Warning: Reading this post about Woody Allen may cause Schadenfreude, yawns or froth around the mouth! *Take the froth – it’s like Starbucks!
I hate to admit this but as a die-hard ‘Woody’ fan, two of my favorite movies of his are where the main character gets away with murder!
And, I’m not alone. Many armchair analysts googled ‘Woody’ & ‘Narcissism’ & concluded his life’s being played out on our $12.50 & want our money back! Oh, & $6 Popcorn!
But, it’s not all true-to-life, Woody admits he occasionally steals ideas for his movies from Shakespeare, Tennessee Williams & Little Lulu Comic Books!
Playing Devil’s Advocate, these are just musings as there was no trial, he’s a free man & still makes a new movie every year that I would run to see if they aren’t blocked from release in the country I’ve always watched them in.
Like most courts of public opinion, there are three camps: Those who believe the testimony of the child-now-adult adopted daughter, the alleged sexual molester or those lucky few who don’t give a damn!
For my own safety, I will be judiciously satirical & hopefully you don’t figure it out! But, if you do see an Elephant in the room – do what I do, hide it in your pajamas!
By most grocery store rack accounts, it seems when this comic genius is not busy being an International Filmmaker, he gets a little twisted in his personal life & does creepy inappropriate things that in the light of day look like creepy inappropriate things!
But come on – shacking up with the woman who lived in a shoe that had so many children she didn’t know what to do but act in your movies – is quite a household!
Little did Woody consider that this now-banshee-woman may have had residual PSTD symptoms from starring in “Rosemary’s Baby”, not to mention getting dumped by Frank Sinatra her first husband once removed & married again – no, to another guy!
But I have to give it to Mia Farrow! Having to explain the DNA of Woody’s baby to the world & Woody, takes the courage & chutzpah of the many cuckold faces of Eve when she had to do it!
All I can say is, ‘Father’s Day’ must look like Musical Chairs over there!
“I’m going to give my psychiatrist one more year, then I’m going to Lourdes”!
Even Sigmund Freud looked down at the couple & said “WTF”!
Rubbing his hands together, Freud saw a vengeful mother of 14 & a moral deficit man with enough neuroses & bankroll clout to create 50 films & still had time to proposition his partner’s older daughter & see a Knicks Game! “Payday, Payday”!

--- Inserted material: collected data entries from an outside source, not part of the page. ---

-- ==== Sys2Proof/WellFormed.lean ====
section
/-! DEFINITION. Well-formed instructions. Every register index, immediate, address and count is a bit vector of its
field's width, so every value of it is legal (30_encoding.md R82); the one check left is that `nop` holds a word that
names no instruction and no refused slot (R87). -/

namespace Sys2Proof

/-- The instruction is one that some word decodes to. -/
def Instr.WellFormed : Instr → Bool
  | .cls => true
  | .ret => true
  | .jp _ => true
  | .call _ => true
  | .se _ _ => true
  | .sne _ _ => true
  | .ldByte _ _ => true
  | .addByte _ _ => true
  | .addReg _ _ => true
  | .subReg _ _ => true
  | .andReg _ _ => true
  | .xorReg _ _ => true
  | .shr _ _ => true
  | .ldReg _ _ => true
  | .ldI _ => true
  | .addI _ => true
  | .storeRegs _ => true
  | .loadRegs _ => true
  | .drw _ _ _ => true
  | .skp _ => true
  | .sknp _ => true
  | .ldKey _ => true
  | .ldDtVx _ => true
  | .ldVxDt _ => true
  | .ldStVx _ => true
  | .unnamed8xy1 _ _ => true
  | .unnamed8xy7 _ _ => true
  | .unnamed8xyE _ _ => true
  | .nop w => unrecognized w

end Sys2Proof
end

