/-! ### The return stack (R26, R27) -/

theorem State.push_sp_toNat (a : Word) (hs : s.sp.toNat < 16) : (s.push a hs).sp.toNat = s.sp.toNat + 1 := by
  rw [State.push_sp]
  bv_omega

theorem State.drop_sp_toNat (h0 : 0 < s.sp.toNat) : s.drop.sp.toNat = s.sp.toNat - 1 := by
  rw [State.drop_sp]
  bv_omega

/-- The entry a push writes is the one the old depth names (R27). -/
theorem State.push_stack_getElem_self (a : Word) (hs : s.sp.toNat < 16) : (s.push a hs).stack[s.sp.toNat] = a :=
  Vector.getElem_set_self hs

theorem State.push_stack_getElem_of_ne (a : Word) (hs : s.sp.toNat < 16) {k : Fin 16} (hk : k.val ≠ s.sp.toNat) :
    (s.push a hs).stack[k.val] = s.stack[k.val] :=
  Vector.getElem_set_ne hs k.isLt hk.symm

/-- A pop takes the depth back to where it was before a push, and erases nothing (R130). -/
theorem State.push_drop (a : Word) (hs : s.sp.toNat < 16) :
    (s.push a hs).drop = { s with stack := s.stack.set s.sp.toNat a hs } := by
  simp [State.push, State.drop]

/-! ### Jumps, and CALL and RET where they complete (R130, R131, R132) -/

/-- A jump's 12-bit address keeps its value in `pc` (R131, D22). -/
theorem zext16_toNat (a : Addr12) : (zext16 a).toNat = a.toNat := BitVec.toNat_setWidth_of_le (by decide)

theorem exec_call_of_depth (a : Addr12) (hs : s.sp.toNat < 16) :
    exec (.call a) s = .next ((s.push s.pc hs).finish (.jump (zext16 a)) false) := by
  obtain ⟨t, ht⟩ := exec_call_answers a hs.le
  obtain ⟨hfull, _⟩ | ⟨_, rfl⟩ := exec_call_cases ht
  · omega
  · exact ht

theorem exec_ret_of_depth {k : Fin 16} (hk : k.val + 1 = s.sp.toNat) :
    exec .ret s = .next (s.drop.finish (.jump (s.stack[k.val] + 2#16)) false) := by
  obtain ⟨t, ht⟩ := exec_ret_answers (s := s) (by omega)
  obtain ⟨hempty, _⟩ | ⟨j, hj, rfl⟩ := exec_ret_cases ht
  · omega
  · obtain rfl : j = k := Fin.ext (by omega)
    exact ht

/-- A RET right after a CALL ends as a NOP in the CALL's place would, but for the stack entry the CALL wrote (R130). -/
theorem exec_ret_after_call (a : Addr12) (hs : s.sp.toNat < 16) :
    exec .ret ((s.push s.pc hs).finish (.jump (zext16 a)) false) =
      .next (State.finish { s with stack := s.stack.set s.sp.toNat s.pc hs } .next false) := by
  have hk : s.sp.toNat + 1 = ((s.push s.pc hs).finish (.jump (zext16 a)) false).sp.toNat :=
    (State.push_sp_toNat s.pc hs).symm
  rw [exec_ret_of_depth (k := ⟨s.sp.toNat, hs⟩) hk, State.finish_stack, State.push_stack_getElem_self,
    ← State.push_drop s.pc hs]
  rfl

end Sys2Proof.Machine

/-! ### The obligations of control flow -/

namespace Sys2Proof

open Machine

/-- Settles O22: CALL then RET is a NOP but for the stack entry at the old depth. -/
theorem callThenRetReturnsAfterTheCall : Obligations.CallThenRetReturnsAfterTheCall := by
  intro a s t u hs hcall hret
  obtain rfl := Host.Outcome.next.inj ((exec_call_of_depth a hs).symm.trans hcall)
  obtain rfl := Host.Outcome.next.inj ((exec_ret_after_call a hs).symm.trans hret)
  refine ⟨rfl, rfl, ?_, fun k hk => State.push_stack_getElem_of_ne s.pc hs hk⟩
  apply Frame.of_part <;> simp

/-- Settles O18: the word is the encoding of the jump, and the jump moves `pc` only. -/
theorem jpJumpsToItsAddress : Obligations.JpJumpsToItsAddress := by
  intro a s
  have hdecode : decode (encode (.jp a)) = .jp a := decode_encode rfl
  exact ⟨hdecode, _, exec_jp a, zext16_toNat a, rfl, Frame.finish s _ false⟩

/-- Settles O19: below depth 16 the push has an entry to write. -/
theorem callPushesItsOwnAddress : Obligations.CallPushesItsOwnAddress := by
  intro a s hs
  exact ⟨_, exec_call_of_depth a hs, State.push_stack_getElem_self s.pc hs,
    fun k hk => State.push_stack_getElem_of_ne s.pc hs hk, State.push_sp_toNat s.pc hs, zext16_toNat a, rfl,
    (Effect.push hs).frame_finish _ _⟩

/-- Settles O20: the entry below the depth is the one the return jumps past. -/
theorem retJumpsPastTheCall : Obligations.RetJumpsPastTheCall := by
  intro s h0 h
  have hk : (⟨s.sp.toNat - 1, by omega⟩ : Fin 16).val + 1 = s.sp.toNat := Nat.sub_add_cancel h0
  exact ⟨_, exec_ret_of_depth hk, State.drop_sp_toNat h0, rfl, BitVec.toNat_add _ _, rfl,
    (Effect.pop h0).frame_finish _ _⟩

/-- Settles O23: the directive is a skip exactly under the instruction's own condition. -/
theorem seAndSneSkipOnTheirCondition : Obligations.SeAndSneSkipOnTheirCondition := by
  intro x kk s
  constructor
  · refine ⟨_, exec_se x kk, ?_, rfl, Frame.finish s _ false⟩
    simp [skipIf_apply]
  · refine ⟨_, exec_sne x kk, ?_, rfl, Frame.finish s _ false⟩
    simp [skipIf_apply]

end Sys2Proof

/-! PROOF. What the flag writers of 42_alu.md leave in Vx and in VF once they complete, and the flag byte as a number; the
obligations of 42_alu.md. Settles O25, O26, O27, O28, O29, O30, O31 and O32. -/

namespace Sys2Proof.Machine

variable {x : Reg} {d : Directive} {b : Bool}

/-! ### The result and the flag of a completed flag writer (R149) -/

/-- The result stands where the flag, written last, does not replace it. -/
theorem State.readV_result_of_ne_vf (s : State) (res : Byte × Bool) (hx : x ≠ vf) :
    ((s.writeResultThenFlag x res).finish d b).readV x = res.1 := by
  rw [State.finish_readV, State.readV_writeResultThenFlag, if_neg hx, if_pos rfl]

/-- VF ends holding the flag for every x (D9). -/
theorem State.readV_vf_eq_flagByte (s : State) (res : Byte × Bool) :
    ((s.writeResultThenFlag x res).finish d b).readV vf = flagByte res.2 := by
  rw [State.finish_readV, State.readV_writeResultThenFlag, if_pos rfl]

/-! ### The flag byte (R34) -/

theorem flagByte_eq_ite {c : Bool} {P : Prop} [Decidable P] (h : c = true ↔ P) :
    flagByte c = if P then 1#8 else 0#8 :=
  if_congr h rfl rfl

/-- The flag of `SHR`, as a number, is the bit shifted out (R146). -/
theorem flagByte_shiftRightOne_toNat (a : Byte) : (flagByte (shiftRightOne a).2).toNat = a.toNat % 2 := by
  rw [flagByte_eq_ite (shiftRightOne_flag a)]
  obtain hz | ho := Nat.mod_two_eq_zero_or_one a.toNat
  · simp [hz]
  · simp [ho]

end Sys2Proof.Machine

/-! ### The obligations of the register and arithmetic instructions -/

namespace Sys2Proof

open Machine

/-- Settles O25: a register reads as last written. -/
theorem ldByteAssignsTheImmediate : Obligations.LdByteAssignsTheImmediate := by
  intro x kk s
  exact ⟨_, exec_ldByte x kk, State.readV_writeV_self s x kk, rfl, rfl, Frame.writeV s _ _ x _⟩

/-- Settles O26: one register is written, with the sum modulo 256. -/
theorem addByteWrapsWithoutAFlag : Obligations.AddByteWrapsWithoutAFlag := by
  intro x kk s
  refine ⟨_, exec_addByte x kk, ?_, rfl, rfl, Frame.writeV s _ _ x _⟩
  rw [State.finish_readV, State.readV_writeV_self, addNoFlag_toNat]

/-- Settles O27: a register reads as last written. -/
theorem ldRegCopies : Obligations.LdRegCopies := by
  intro x y s
  exact ⟨_, exec_ldReg x y, State.readV_writeV_self s x _, rfl, rfl, Frame.writeV s _ _ x _⟩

Well in 1992, after 12 years of unmarried bliss & a few observations & suspicions, Mia took Woody to court where he lost custody of the last 3 children & got visiting rights of only 2 & rightfully so. (if only just in case, right?)
Some on Social Media say that’s not enough & think he should’ve left the country, opened a Fruit Stand & roomed with Roman Polanski!
And, some think he’s just plain un-American when he wrote:
“The last woman I was in was the Statue of Liberty”!
Now, HBO has unleashed a docu-series with old home Video taken by the actress/mother of the child’s recollection – which may turn out to be an award-winning performance, depending on which side you’re on!
Love him or hate him, if 86 year old Woody makes it out alive without leaving us another ‘tell-all’ movie and $6 Popcorn – we may never get to hear his last confessions that keep us up at night.
But, think of it this way…
“We’ll always have “Midnight in Paris”!